» **Exercise aim**
Count the lines in the following data that include "vdone". Please write only the number.

"""

/-- R247, R273: REGION opens the region from the next word to its target; it is skipped when no element below VL has E and k
set. One that was issued ahead stands among the hart's regions already, and where it is skipped the queued instructions of the
region leave the queue. A target of the REGION itself is illegal. The choice of the model in it: assumption 52. -/
def Sys2Proof.Claims.RegionOpens : Prop :=
  ∀ (s : State) (k : Fin 8) (o : BitVec 16), s.h.vectorOk = true →
    s.h.badUse (divUse s.h true [k] false true) = false →
    (o ≠ 0 → ∃ t r, exec (.region k o) s = .next t ∧ t.mem = s.mem ∧ t.h.vec.v = s.h.vec.v ∧ t.h.x = s.h.x ∧
      r.start = s.h.pc + 4 ∧ r.target = s.h.pc + .ofNat 64 (4 * o.toNat) ∧
      (r.skip = true ↔ ∀ i < 32768, i < s.h.vl → (s.h.vec.e.getLsbD i && s.h.kbit k i) = false) ∧
      (s.h.back = none → Ended s.h t.h ∧ t.h.region = r :: s.h.region) ∧
      (s.h.back ≠ none → r.skip = false → Ended s.h t.h ∧ r ∈ t.h.region ∧ ∀ q ∈ s.h.region, q ∈ t.h.region) ∧
      (s.h.back ≠ none → r.skip = true →
        (∀ e rest, t.h.viq = e :: rest → ¬(r.start.toNat ≤ e.pc.toNat ∧ e.pc.toNat < r.target.toNat)) ∧
        (t.h.viq = [] → r.start.toNat ≤ t.h.pc.toNat → t.h.pc.toNat < r.target.toNat → r ∈ t.h.region))) ∧
    (o = 0 → exec (.region k o) s = .next s.illegal)

/-- R244 to R247: PUSHM, ELSEM, POPM, KBREAK and REGION. -/
def Obligations.MaskStackAndRegions : Prop := Sys2Proof.Claims.Divergence ∧ Sys2Proof.Claims.RegionOpens

/-- R237, R239: the permutations read every source before they write, process from element 0 and write the elements
listed. -/
def Obligations.Permutations : Prop :=
  ∀ (s : State) (d a b : Fin 32) (x y : Bool) (k : Fin 8),
    let n := (s.h.xb b).toNat
    let va (t : State) (i : Nat) : Nat := t.h.velem a i
    let src (t : State) (j : Nat) : Nat := if j < t.h.vl then t.h.velem a j else 0
    let act (t : State) : List Nat := (List.range t.h.vl).filter (t.h.active k)
    let below (t : State) (i : Nat) : Nat := ((act t).filter (· < i)).length
    let xp (t : State) (v : Word) : Nat := v.toNat % 2 ^ t.h.ewBits
    Runs (.vgather d a b x y k) s (pickUse s true d [a, b] k) (fun t => listed t d ((act t).map fun i =>
      (i, match t.h.index (t.h.velem b i) with | some j => src t j | none => 0)) 0) ∧
    Runs (.vslideup d a b x k) s (pickUse s true d [a] k) (fun t =>
      listed t d (((act t).filter fun i => n ≤ i).map fun i => (i, va t (i - n))) 0) ∧
    Runs (.vslidedn d a b x k) s (pickUse s true d [a] k) (fun t =>
      listed t d ((act t).map fun i => (i, src t (i + n))) 0) ∧
    Runs (.vslide1up d a b x k) s (pickUse s true d [a] k) (fun t =>
      listed t d ((act t).map fun i => (i, if i = 0 then xp t (s.h.xb b) else va t (i - 1))) 0) ∧
    Runs (.vslide1dn d a b x k) s (pickUse s true d [a] k) (fun t =>
      listed t d ((act t).map fun i => (i, if i = t.h.vl - 1 then xp t (s.h.xb b) else va t (i + 1))) 0) ∧
    Runs (.vcompress d a x k) s (pickUse s true d [a] k) (fun t =>
      listed t d ((act t).map fun i => (below t i, va t i)) 0) ∧
    Runs (.vexpand d a x k) s (pickUse s true d [a] k) (fun t =>
      listed t d ((act t).map fun i => (i, va t (below t i))) 0) ∧
    Runs (.viota d k) s (pickUse s (decide (s.h.ew < 4)) d [] k) (fun t =>
      listed t d ((act t).map fun i => (i, below t i % 2 ^ t.h.ewBits)) 0) ∧
    Runs (.vbcast d a b x k) s (pickUse s true d [a] k) (fun t =>
      listed t d ((act t).map fun i => (i, src t n)) 0) ∧
    Runs (.vins d a b k) s (pickUse s true d [] k) (fun t =>
      listed t d (if t.h.active k n then [(n, xp t (s.h.xa a))] else []) 0) ∧
    Runs (.vconflict d a x k) s (pickUse s (decide (s.h.ew < 4)) d [a] k) (fun t =>
      listed t d ((act t).map fun i =>
        (i, min ((act t).filter fun j => decide (j < i) && va t j == va t i).length (2 ^ t.h.ewBits - 1))) 0) ∧
    Runs (.vext d a b x) s { ok := s.h.srcsOk [a.val], srcs := [a.val], reads := [], masks := [], useE := false, whole := true,
                             only := if n < s.h.vl then [(a.val, s.h.eb, n)] else [] }
      (fun t =>
        let v : Word := if t.h.ew < 4 then .ofInt 64 (sg t.h.ewBits (src t n)) else .ofNat 64 (src t n)
        { t with h := t.h.set d v }.vdone)

/-- R241, R242: the reductions fold vb[0] and the active elements of va into vd[0]; with VL = 0 they write nothing. -/
def Sys2Proof.Claims.Reductions : Prop :=
  ∀ (s : State) (d a b : Fin 32) (x y : Bool) (k : Fin 8),
    let act (t : State) : List Nat := (List.range t.h.vl).filter (t.h.active k)
    let terms (t : State) : List Nat := t.h.velem b 0 :: (act t).map (t.h.velem a)
    let one (t : State) (r : FR) : State := if t.h.vl = 0 then t.vdone else listed t d [(0, r.bits)] r.flags
    (∀ p ∈ ([(Instr.vredSum d a b x y k, fun w p q => pat w (p + q)),
             (.vredMin d a b x y k, fun w p q => pat w (min (sg w p) (sg w q))),
             (.vredMax d a b x y k, fun w p q => pat w (max (sg w p) (sg w q))),
             (.vredMinu d a b x y k, fun _ p q => min p q), (.vredMaxu d a b x y k, fun _ p q => max p q),
             (.vredAnd d a b x y k, fun _ p q => p &&& q), (.vredOr d a b x y k, fun _ p q => p ||| q),
             (.vredXor d a b x y k, fun _ p q => p ^^^ q)] : List (Instr × (Nat → Nat → Nat → Nat))),
      Runs p.1 s (redUse s (!decide (4 ≤ s.h.ew)) d a b k) fun t =>
        one t ⟨((act t).map (t.h.velem a)).foldl (p.2 t.h.ewBits) (t.h.velem b 0), 0⟩) ∧
    (∀ p ∈ [(Instr.vredFmin d a b x y k, false), (.vredFmax d a b x y k, true)],
      Runs p.1 s (redUse s (decide (4 ≤ s.h.ew)) d a b k) fun t =>
        let f := t.h.fmt
        let m := ((act t).map (t.h.velem a)).foldl (fun u v => (f.minmax p.2 u v).bits) (t.h.velem b 0)
        one t ⟨if (f.decode m).isNan then f.nan else m,
          if (terms t).any fun v => (f.decode v).isSig then 16 else 0⟩) ∧
    (Runs (.vredFsum d a b x y k) s (redUse s (decide (4 ≤ s.h.ew)) d a b k) fun t =>
      one t (t.h.fsum a b k))

/-- R242: VRED.FSUM adds the active elements in the fixed tree over the smallest power of two that is at least VL, an absent
term leaving the other as it is, and adds vb[0] last; a NaN among the terms makes the result the canonical NaN, and a signalling
one sets NV. -/
def Sys2Proof.Claims.SumTree : Prop :=
  ∀ (h : Hart) (a b : Nat) (k : Fin 8) (n : Nat), h.vl ≤ 2 ^ n → (∀ m, h.vl ≤ 2 ^ m → n ≤ m) →
    let f := h.fmt
    let t (i : Nat) : Option Nat := if h.active k i then some (h.velem a i) else none
    let terms := h.velem b 0 :: ((List.range h.vl).filter (h.active k)).map (h.velem a)
    ((∀ p ∈ terms, (f.decode p).isNan = false) →
      some (h.fsum a b k).bits = addOpt f (some (h.velem b 0)) (sumTree f t n 0)) ∧
    ((∃ p ∈ terms, (f.decode p).isNan = true) → (h.fsum a b k).bits = f.nan) ∧
    ((∃ p ∈ terms, (f.decode p).isSig = true) → (h.fsum a b k).flags.testBit 4 = true)

/-- R243: the scans write to each active element the running sum up to it, modulo 2^w, or added under RNE from the
first, which is delivered as it is. -/
def Sys2Proof.Claims.Scans : Prop :=
  ∀ (s : State) (d a : Fin 32) (x : Bool) (k : Fin 8),
    let act (t : State) : List Nat := (List.range t.h.vl).filter (t.h.active k)
    (Runs (.vscanSum d a x k) s { s.h.use (!decide (4 ≤ s.h.ew)) d [a] k false with whole := true } fun t =>
      listed t d ((act t).map fun i => (i, (((act t).filter (· ≤ i)).map (t.h.velem a)).sum % 2 ^ t.h.ewBits)) 0) ∧
    (Runs (.vscanFsum d a x k) s { s.h.use (decide (4 ≤ s.h.ew)) d [a] k false with whole := true } fun t =>
      let r := scanFrom (fun acc p => match acc with
          | none => fsumNan t.h.fmt [p] ⟨p, 0⟩
          | some q => t.h.fmt.add .rne q p) none ((act t).map fun i => (i, t.h.velem a i))
      listed t d r.1 r.2)

/-- R241 to R243: the reductions and the scans. -/
def Obligations.ReductionsAndScans : Prop := Sys2Proof.Claims.Reductions ∧ Sys2Proof.Claims.SumTree ∧ Sys2Proof.Claims.Scans

/-- R204, R205, R421: under every grant of at most 4,096 bytes that holds an element, an element written is read back, and
the other elements of its group, and every element of another group, keep their values. -/
def Obligations.ElementsAreSeparate : Prop :=
  ∀ (m : Memory) (vrb eb b i v : Nat), eb ∈ [1, 2, 4, 8] → eb ≤ vrb → vrb ≤ 4096 →
    let m' := m.write (elemAddr vrb eb b i) eb v
    m'.read (elemAddr vrb eb b i) eb = v % 256 ^ eb ∧
    (∀ j, j ≠ i → elemAddr vrb eb b j ≠ elemAddr vrb eb b i) ∧
    (∀ c j, elemAddr vrb eb c j ≠ elemAddr vrb eb b i →
      m'.read (elemAddr vrb eb c j) eb = m.read (elemAddr vrb eb c j) eb) ∧
    elemAddr vrb eb b i / 4096 = b + i / (vrb / eb)

/-- R207, R208, R37: the bytes that an element-wise instruction leaves as they were. When its destination and the copy's
are not bound and it runs to its end, every byte of the register file outside the active elements of the destination and
of the copy, all of memory, the scratchpad, the accumulators, the masks and every x register keep their values. -/
def Obligations.ElementWiseFrame : Prop :=
  ∀ (t : State) (d : Fin 32) (k : Fin 8) (f : Nat → Nat × Nat),
    t.h.lim = none → t.h.bound d = none → (t.h.vcpy = 0 ∨ t.h.bound t.h.vcpy = none) →
    let u := elementWise t d k f
    Ended t.h u.h ∧ u.mem = t.mem ∧ u.h.x = t.h.x ∧ u.h.vec.k = t.h.vec.k ∧ u.h.vec.e = t.h.vec.e ∧
    u.others = t.others ∧ u.sched = t.sched ∧
    ∀ a, (∀ i < t.h.vl, t.h.first ≤ i → t.h.active k i = true → ∀ c ∈ (if t.h.vcpy = 0 then [d.val] else [d.val, t.h.vcpy]),
        ¬(elemAddr t.h.vrb t.h.eb c i ≤ a ∧ a < elemAddr t.h.vrb t.h.eb c i + t.h.eb)) →
      u.h.vec.v.get a = t.h.vec.v.get a

namespace Sys2Proof.Claims

open Sys2Proof.Machine

/-- Load mw bytes at address a into element i of the group at d (R250, R251). -/
def loadOne (u : State) (d : Fin 32) (mw : Nat) (p : Policy) (a : Word) (i : Nat) : Res Unit :=
  (u.elemLoad a mw p i).bind fun v r => .ok () { r with h := r.h.putFields d i [v] }

/-- Store the low mw bytes of element i of the group at d to address a (R250, R251). -/
def storeOne (u : State) (d : Fin 32) (mw : Nat) (p : Policy) (a : Word) (i : Nat) : Res Unit :=
  u.elemStore a mw p (u.h.velem d i % 2 ^ (8 * mw)) i

/-- The address of element i of an indexed access: base plus the index element as an unsigned integer; misaligned for an
index that is no integer (R250, R240). -/
def indexed (u : State) (base : Word) (b : Fin 32) (i : Nat) (f : Word → Res Unit) : Res Unit :=
  match u.h.index (u.h.velem b i) with
  | some n => f (base + .ofNat 64 n)
  | none => .stop (.trap (.sync 1 base)) u

/-- What a VST form uses: its data group and its index group (R253). -/
def storeUse (h : Hart) (m : VForm) (d : Fin 32) (k : Fin 8) (w : Nat) : VUse :=
  { ok := h.widthOk w && h.formOk m d && h.srcsOk m.regs && h.srcOk h.ew d h.grp
    srcs := m.regs ++ [d.val]
    reads := ((List.range m.fields).map fun f => (d.val + f * h.grp, h.eb)) ++ m.regs.map fun r => (r, h.eb)
    masks := [k.val]
    act := some k }

/-- The members of VAMO (R258). -/
noncomputable def vamos (d a b : Fin 32) (y : Bool) (k : Fin 8) : List (Instr × AmoOp) :=
  [(.vamoswap d a b y k, .swap), (.vamoadd d a b y k, .add), (.vamoand d a b y k, .and), (.vamoor d a b y k, .or),
   (.vamoxor d a b y k, .xor), (.vamomin d a b y k, .min), (.vamomax d a b y k, .max), (.vamominu d a b y k, .minu),
   (.vamomaxu d a b y k, .maxu), (.vamocas d a b y k, .cas)]

/-- What a VAMO uses: the group at d is read and written, with the comparands of VAMOCAS in the group after it (R258). -/
def vamoUse (h : Hart) (op : AmoOp) (d b : Fin 32) (k : Fin 8) : VUse :=
  let n := if op = .cas then 2 else 1
  let use := h.use (h.ew = 2 ∨ h.ew = 3) d [b.val] k true
  { use with
    ok := use.ok && runOk d h.grp n && h.runFree d (h.grp * n)
    reads := ((List.range n).map fun f => (d.val + f * h.grp, h.eb)) ++ use.reads }

end Sys2Proof.Claims

/-- R250 to R253: the VLD forms load each active element, ascending, from its address: base + i × width, base + i × x b,
base + vb[i], or the fields of record i; a misaligned index or a fault stops at its element. -/
def Sys2Proof.Claims.VectorLoads : Prop :=
  ∀ (s : State) (d a b : Fin 32) (y : Bool) (k : Fin 8) (p : Policy) (w : Fin 4),
    let base := s.h.xa a
    let mw (u : State) : Nat := memBytes u.h.eb w
    let fin (t : State) : State := t.appends d t.h.ew
    (Runs (.vldUnit d a k p w) s (s.h.loadUse .unit d k w) fun t =>
      t.velems s.h k (fun i u => loadOne u d (mw u) p (base + .ofNat 64 (i * mw u)) i) fin) ∧
    (Runs (.vldStrided d a b k p w) s (s.h.loadUse (.stride (s.h.xb b)) d k w) fun t =>
      t.velems s.h k (fun i u => loadOne u d (mw u) p (base + .ofNat 64 i * s.h.xb b) i) fin) ∧
    (Runs (.vldIndexed d a b y k p w) s (s.h.loadUse (.indexed b) d k w) fun t =>
      t.velems s.h k (fun i u => indexed u base b i fun ea => loadOne u d (mw u) p ea i) fin) ∧
    ∀ f : Fin 32, f ≠ 0 →
      let as (u : State) (i : Nat) : List Word :=
        (List.range (f.val + 1)).map fun j => base + .ofNat 64 ((i * (f.val + 1) + j) * mw u)
      f.val < 8 → Runs (.vldSegment d a f k p w) s (s.h.loadUse (.segment (f.val + 1)) d k w) fun t =>
        t.velems s.h k (fun i u => (u.checkAll (mw u) i .read (as u i)).bind fun _ r =>
          (r.loadAll (mw u) i p (as u i)).bind fun vs q => .ok () { q with h := q.h.putFields d i vs }) fin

"""

» **Answer box**
2